[Source information — start]

/-- R25: equal indices mean empty, `adv(head) == tail` means full; for indices in range, empty iff occupancy 0, full iff
occupancy MASK, never both, and the occupancy is at most MASK. -/
def Obligations.EmptyFullOccupancy : Prop :=
  ∀ s : State,
    (isEmpty s = true ↔ s.head = s.tail) ∧ (isFull s = true ↔ (s.head + 1) &&& s.params.mask = s.tail) ∧
    (s.head.toNat < s.params.slots → s.tail.toNat < s.params.slots →
      (isEmpty s = true ↔ occupancy s = 0) ∧ (isFull s = true ↔ (occupancy s).toNat = s.params.slots - 1) ∧
      ¬ (isEmpty s = true ∧ isFull s = true) ∧ (occupancy s).toNat ≤ s.params.slots - 1)

/-- R90: PUSH d. Full: nothing changes but `res`. Otherwise the byte goes to `storage[head]`, `head` advances, and no
other slot reads differently. -/
def Obligations.PushResult : Prop :=
  ∀ (d : Byte) (s : State),
    ((s.head + 1) &&& s.params.mask = s.tail → exec (.push d) s = .next { s with res := ⟨.full, 0x00⟩ }) ∧
    ((s.head + 1) &&& s.params.mask ≠ s.tail → s.head.toNat < s.params.slots →
      ∃ t, exec (.push d) s = .next t ∧ Memory.read s.head.toNat t.storage = some d ∧
        (∀ a, a ≠ s.head.toNat → Memory.read a t.storage = Memory.read a s.storage) ∧
        t = { s with storage := t.storage, head := (s.head + 1) &&& s.params.mask, res := ⟨.ok, 0x00⟩ })

/-- R91: POP. Empty: nothing changes but `res`. Otherwise the byte of `storage[tail]` is the result and `tail` advances;
`storage` and `head` stay. -/
def Obligations.PopResult : Prop :=
  ∀ s : State,
    (s.head = s.tail → exec .pop s = .next { s with res := ⟨.empty, 0x00⟩ }) ∧
    (∀ b, s.head ≠ s.tail → s.tail.toNat < s.params.slots → Memory.read s.tail.toNat s.storage = some b →
      exec .pop s = .next { s with tail := (s.tail + 1) &&& s.params.mask, res := ⟨.ok, b⟩ })

/-- Where no push has written the slot at `tail`, which no run reaches (R65), a pop completes with a free value (U1): the
model's choice (log 4). Everything else is as for a written slot. -/
def Obligations.UnwrittenSlotGivesAFreeValue : Prop :=
  ∀ s : State, s.head ≠ s.tail → s.tail.toNat < s.params.slots → Memory.read s.tail.toNat s.storage = none →
    let b := Config.slotAtReset s.resets s.tail.toNat
    exec .pop s = .next { s with tail := (s.tail + 1) &&& s.params.mask, res := ⟨.ok, b⟩ } ∧
    exec .drain s = .next { s with
      tail := (s.tail + 1) &&& s.params.mask, pend := { s.pend with tr := false }, txIrqArmed := true,
      devTrace := s.devTrace ++ [.tx b], ie := true, res := ⟨.ok, b⟩ } ∧
    (s.ie = true → s.pend.tr = true → exec .txi s = .next { s with
      tail := (s.tail + 1) &&& s.params.mask, pend := { s.pend with tr := false }, txIrqArmed := true,
      devTrace := s.devTrace ++ [.tx b], ie := true, level := .fg, res := ⟨.ok, b⟩ }) ∧
    (s.fgPhase = .pop → exec .fgstep s = .next { s with
      tail := (s.tail + 1) &&& s.params.mask, ie := true, popped := some b, fgPhase := .send, res := ⟨.ok, 3⟩ })

/-- R92, R94: EMPTY and OCC answer the predicate and the count and change `res` alone. -/
def Obligations.EmptyAndOccupancyResults : Prop :=
  ∀ s : State,
    exec .empty s = .next { s with res := ⟨.ok, if s.head = s.tail then 0x01 else 0x00⟩ } ∧
    exec .occ s = .next { s with res := ⟨.ok, (s.head - s.tail) &&& s.params.mask⟩ }

/-- R93 (D25): FULL answers the full predicate and changes `res` alone; so it answers whether a PUSH would fail. -/
def Obligations.FullResult : Prop :=
  ∀ s : State,
    exec .full s = .next { s with res := ⟨.ok, if (s.head + 1) &&& s.params.mask = s.tail then 0x01 else 0x00⟩ } ∧
    (∀ (d : Byte) (t u : State), exec .full s = .next t → exec (.push d) s = .next u →
      (t.res.data = 0x01 ↔ u.res.code = .full))

/-- R97(b), (c), (e): a successful push raises the occupancy by one, a successful pop lowers it by one, a failed one
leaves buffer and indices as they were. -/
def Obligations.PushPopMoveTheOccupancyByOne : Prop :=
  ∀ s : State, s.head.toNat < s.params.slots → s.tail.toNat < s.params.slots →
    (∀ (d : Byte) (t : State), exec (.push d) s = .next t →
      (t.res.code = .ok ∧ (occupancy t).toNat = (occupancy s).toNat + 1 ∧ (occupancy s).toNat < s.params.slots - 1) ∨
      (t.res.code = .full ∧ t.storage = s.storage ∧ t.head = s.head ∧ t.tail = s.tail ∧
        (occupancy s).toNat = s.params.slots - 1)) ∧
    (∀ t : State, exec .pop s = .next t →
      (t.res.code = .ok ∧ (occupancy t).toNat + 1 = (occupancy s).toNat) ∨
      (t.res.code = .empty ∧ t.storage = s.storage ∧ t.head = s.head ∧ t.tail = s.tail ∧ (occupancy s).toNat = 0))

/-- R98: a push or a received byte that finds the buffer full discards the new byte; every queued byte, every slot and
both indices stay. -/
def Obligations.FullBufferDiscardsTheNewestByte : Prop :=
  ∀ (d : Byte) (s : State), isFull s = true →
    (∃ t, exec (.push d) s = .next t ∧ t.storage = s.storage ∧ t.head = s.head ∧ t.tail = s.tail ∧ queue t = queue s) ∧
    (∃ t, exec (.rxi d) s = .next t ∧ t.storage = s.storage ∧ t.head = s.head ∧ t.tail = s.tail ∧ queue t = queue s)

/-- The two stops of the model, in states that no run reaches: an index above MASK (R24, R50; the model's choice, log 6)
stops the access, and phase P_SEND without a popped byte (the precondition of R142; the model's choice, log 7) stops. -/
def Obligations.StopsOutsideTheInvariant : Prop :=
  ∀ s : State,
    (∀ d, isFull s = false → s.params.slots ≤ s.head.toNat → exec (.push d) s = .fault .slotOutsideStorage) ∧
    (∀ d, isFull s = false → s.params.slots ≤ s.head.toNat → s.ie = true → s.pend.br = true →
      exec (.rxi d) s = .fault .slotOutsideStorage) ∧
    (isEmpty s = false → s.params.slots ≤ s.tail.toNat →
      exec .pop s = .fault .slotOutsideStorage ∧ exec .drain s = .fault .slotOutsideStorage ∧
      (s.ie = true → s.pend.tr = true → exec .txi s = .fault .slotOutsideStorage) ∧
      (s.fgPhase = .pop → exec .fgstep s = .fault .slotOutsideStorage)) ∧
    (s.fgPhase = .send → s.popped = none → exec .fgstep s = .fault .sendWithoutByte)

/-! ## Receive path -/

/-- R100: IRQ c makes the cause pending; `transmit_ready` only while armed, otherwise REFUSED (D45) and nothing changes. -/
def Obligations.IrqResult : Prop :=
  ∀ s : State,
    exec (.irq .br) s = .next { s with pend := { s.pend with br := true }, res := ⟨.ok, 0x00⟩ } ∧
    exec (.irq .ls) s = .next { s with pend := { s.pend with ls := true }, res := ⟨.ok, 0x00⟩ } ∧
    exec (.irq .re) s = .next { s with pend := { s.pend with re := true }, res := ⟨.ok, 0x00⟩ } ∧
    (s.txIrqArmed = true →
      exec (.irq .tr) s = .next { s with pend := { s.pend with tr := true }, res := ⟨.ok, 0x00⟩ }) ∧
    (s.txIrqArmed = false → exec (.irq .tr) s = .next { s with res := ⟨.refused, 0x00⟩ })

/-- R101: RXI d. Not deliverable: REFUSED. Otherwise the byte is received once, noted as the last byte (D15), and pushed;
on a full buffer it is discarded and the sticky flag set. Delivery is on again at the end. -/
def Obligations.RxiResult : Prop :=
  ∀ (d : Byte) (s : State),
    (¬ (s.ie = true ∧ s.pend.br = true) → exec (.rxi d) s = .next { s with res := ⟨.refused, 0x00⟩ }) ∧
    (s.ie = true → s.pend.br = true → (s.head + 1) &&& s.params.mask = s.tail →
      exec (.rxi d) s = .next { s with
        lastReceivedByte := d, overflowFlag := true, pend := { s.pend with br := false },
        devTrace := s.devTrace ++ [.rx d], ie := true, level := .fg, res := ⟨.full, 0x00⟩ }) ∧
    (s.ie = true → s.pend.br = true → (s.head + 1) &&& s.params.mask ≠ s.tail → s.head.toNat < s.params.slots →
      ∃ t, exec (.rxi d) s = .next t ∧ Memory.read s.head.toNat t.storage = some d ∧
        (∀ a, a ≠ s.head.toNat → Memory.read a t.storage = Memory.read a s.storage) ∧
        t = { s with
          storage := t.storage, head := (s.head + 1) &&& s.params.mask,
          lastReceivedByte := d, pend := { s.pend with br := false },
          devTrace := s.devTrace ++ [.rx d], ie := true, level := .fg, res := ⟨.ok, 0x00⟩ })

/-- R102, R103: LSI and REI acknowledge their cause and touch nothing else; not deliverable: REFUSED. -/
def Obligations.AcknowledgeHandlers : Prop :=
  ∀ s : State,
    (s.ie = true → s.pend.ls = true →
      exec .lsi s = .next { s with
        pend := { s.pend with ls := false }, devTrace := s.devTrace ++ [.ackLS],
        ie := true, level := .fg, res := ⟨.ok, 0x00⟩ }) ∧
    (¬ (s.ie = true ∧ s.pend.ls = true) → exec .lsi s = .next { s with res := ⟨.refused, 0x00⟩ }) ∧
    (s.ie = true → s.pend.re = true →
      exec .rei s = .next { s with
        pend := { s.pend with re := false }, devTrace := s.devTrace ++ [.ackRE],
        ie := true, level := .fg, res := ⟨.ok, 0x00⟩ }) ∧
    (¬ (s.ie = true ∧ s.pend.re = true) → exec .rei s = .next { s with res := ⟨.refused, 0x00⟩ })

/-! ## DrainConsumer -/

/-- R111: TXI. Not deliverable: REFUSED. Otherwise the oldest byte is transmitted, which re-arms the request (D26),
or, on an empty buffer, the request is disarmed; either way the cause is cleared and delivery is on at the end. -/
def Obligations.TxiResult : Prop :=
  ∀ s : State,
    (¬ (s.ie = true ∧ s.pend.tr = true) → exec .txi s = .next { s with res := ⟨.refused, 0x00⟩ }) ∧
    (s.ie = true → s.pend.tr = true → s.head = s.tail →
      exec .txi s = .next { s with
        pend := { s.pend with tr := false }, txIrqArmed := false, devTrace := s.devTrace ++ [.disarm],
        ie := true, level := .fg, res := ⟨.empty, 0x00⟩ }) ∧
    (∀ b, s.ie = true → s.pend.tr = true → s.head ≠ s.tail → s.tail.toNat < s.params.slots →
      Memory.read s.tail.toNat s.storage = some b →
      exec .txi s = .next { s with
        tail := (s.tail + 1) &&& s.params.mask, pend := { s.pend with tr := false }, txIrqArmed := true,
        devTrace := s.devTrace ++ [.tx b], ie := true, level := .fg, res := ⟨.ok, b⟩ })

/-- R112, R137: DRAIN. The bracket's close leaves `ie` at 1 whatever it was; a byte popped is transmitted; on an empty
buffer nothing else happens, and in particular no disarm. -/
def Obligations.DrainResult : Prop :=
  ∀ s : State,
    (s.head = s.tail → exec .drain s = .next { s with ie := true, res := ⟨.empty, 0x00⟩ }) ∧
    (∀ b, s.head ≠ s.tail → s.tail.toNat < s.params.slots → Memory.read s.tail.toNat s.storage = some b →
      exec .drain s = .next { s with
        tail := (s.tail + 1) &&& s.params.mask, pend := { s.pend with tr := false }, txIrqArmed := true,
        devTrace := s.devTrace ++ [.tx b], ie := true, res := ⟨.ok, b⟩ })

/-! ## ModeController and StatusPresenter -/

/-- R121: KEY latches its event and does nothing else; a latch already set stays set. -/
def Obligations.KeyResult : Prop :=
  ∀ s : State,
    exec (.key .toggle) s = .next { s with toggleEvt := true, res := ⟨.ok, 0x00⟩ } ∧
    exec (.key .trigger) s = .next { s with triggerEvt := true, res := ⟨.ok, 0x00⟩ }

/-- R122: TOGGLE flips the mode, answers the new mode, and changes nothing else, `overflow_flag` and `ie` included. -/
def Obligations.ToggleResult : Prop :=
  ∀ s : State,
    exec .toggle s = .next { s with
      autoModeFlag := !s.autoModeFlag, res := ⟨.ok, if s.autoModeFlag = true then 0x00 else 0x01⟩ }

/-- R123: CLROVF clears the sticky flag inside a bracket, which leaves `ie` at 1 (R137). -/
def Obligations.ClrovfResult : Prop :=
  ∀ s : State, exec .clrovf s = .next { s with overflowFlag := false, ie := true, res := ⟨.ok, 0x00⟩ }

/-- R130, R131: PRESENT writes the snapshot and `res` alone. Overflow is shown before AutoMode (D11). -/
def Obligations.PresentResult : Prop :=
  ∀ s : State,
    (s.overflowFlag = true →
      exec .present s = .next { s with
        snap := ⟨(s.head - s.tail) &&& s.params.mask, .overflow, s.lastReceivedByte⟩,
        res := ⟨.ok, s.params.statusEnc.overflow⟩ }) ∧
    (s.overflowFlag = false → s.autoModeFlag = true →
      exec .present s = .next { s with
        snap := ⟨(s.head - s.tail) &&& s.params.mask, .autoMode, s.lastReceivedByte⟩,
        res := ⟨.ok, s.params.statusEnc.autoMode⟩ }) ∧
    (s.overflowFlag = false → s.autoModeFlag = false →
      exec .present s = .next { s with
        snap := ⟨(s.head - s.tail) &&& s.params.mask, .ok, s.lastReceivedByte⟩,
        res := ⟨.ok, s.params.statusEnc.ok⟩ })

/-- R124: two toggles restore the whole state but `res`, and the display before and after is the same, from every state. -/
def Obligations.DoubleToggleRestores : Prop :=
  ∀ s : State,
    (∃ r, runInstrs [.toggle, .toggle] s = .next { s with res := r }) ∧
    runInstrs [.toggle, .toggle, .present] s = exec .present s

/-! ## Delivery control and the foreground tick -/

/-- R135, R136: DI and EI write `ie` at once, and nothing else. -/
def Obligations.DisableEnableResults : Prop :=
  ∀ s : State,
    exec .di s = .next { s with ie := false, res := ⟨.ok, 0x00⟩ } ∧
    exec .ei s = .next { s with ie := true, res := ⟨.ok, 0x00⟩ }

/-- R139 (D20): phase P_INPUT consumes a pending toggle event by one flip, and goes to P_SNAP. -/
def Obligations.InputPhase : Prop :=
  ∀ s : State, s.fgPhase = .input →
    (s.toggleEvt = true →
      exec .fgstep s = .next { s with
        toggleEvt := false, autoModeFlag := !s.autoModeFlag, fgPhase := .snap, res := ⟨.ok, 1⟩ }) ∧
    (s.toggleEvt = false → exec .fgstep s = .next { s with fgPhase := .snap, res := ⟨.ok, 1⟩ })

/-- R140 (D20): phase P_SNAP takes the mode and the trigger, consumes the trigger, and goes to P_POP if either is set,
else to P_PRESENT. -/
def Obligations.SnapPhase : Prop :=
  ∀ s : State, s.fgPhase = .snap →
    (s.autoModeFlag = true ∨ s.triggerEvt = true →
      exec .fgstep s = .next { s with
        modeSnap := s.autoModeFlag, trigSnap := s.triggerEvt, triggerEvt := false, fgPhase := .pop, res := ⟨.ok, 2⟩ }) ∧
    (s.autoModeFlag = false → s.triggerEvt = false →
      exec .fgstep s = .next { s with
        modeSnap := false, trigSnap := false, triggerEvt := false, fgPhase := .present, res := ⟨.ok, 4⟩ })

/-- R141 (D20): phase P_POP is the bracketed pop; a byte popped waits in `popped` for P_SEND, an empty buffer leads to
P_PRESENT with no disarm. -/
def Obligations.PopPhase : Prop :=
  ∀ s : State, s.fgPhase = .pop →
    (s.head = s.tail →
      exec .fgstep s = .next { s with ie := true, popped := none, fgPhase := .present, res := ⟨.ok, 4⟩ }) ∧
    (∀ b, s.head ≠ s.tail → s.tail.toNat < s.params.slots → Memory.read s.tail.toNat s.storage = some b →
      exec .fgstep s = .next { s with
        tail := (s.tail + 1) &&& s.params.mask, ie := true, popped := some b, fgPhase := .send, res := ⟨.ok, 3⟩ })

[Source information — finish]

- [Task to carry out] Scan the material above. Extract every line in which the word "predicate" occurs.

- [Exercise response]
/-- R92, R94: EMPTY and OCC answer the predicate and the count and change `res` alone. -/
/-- R93 (D25): FULL answers the full predicate and changes `res` alone; so it answers whether a PUSH would fail. -/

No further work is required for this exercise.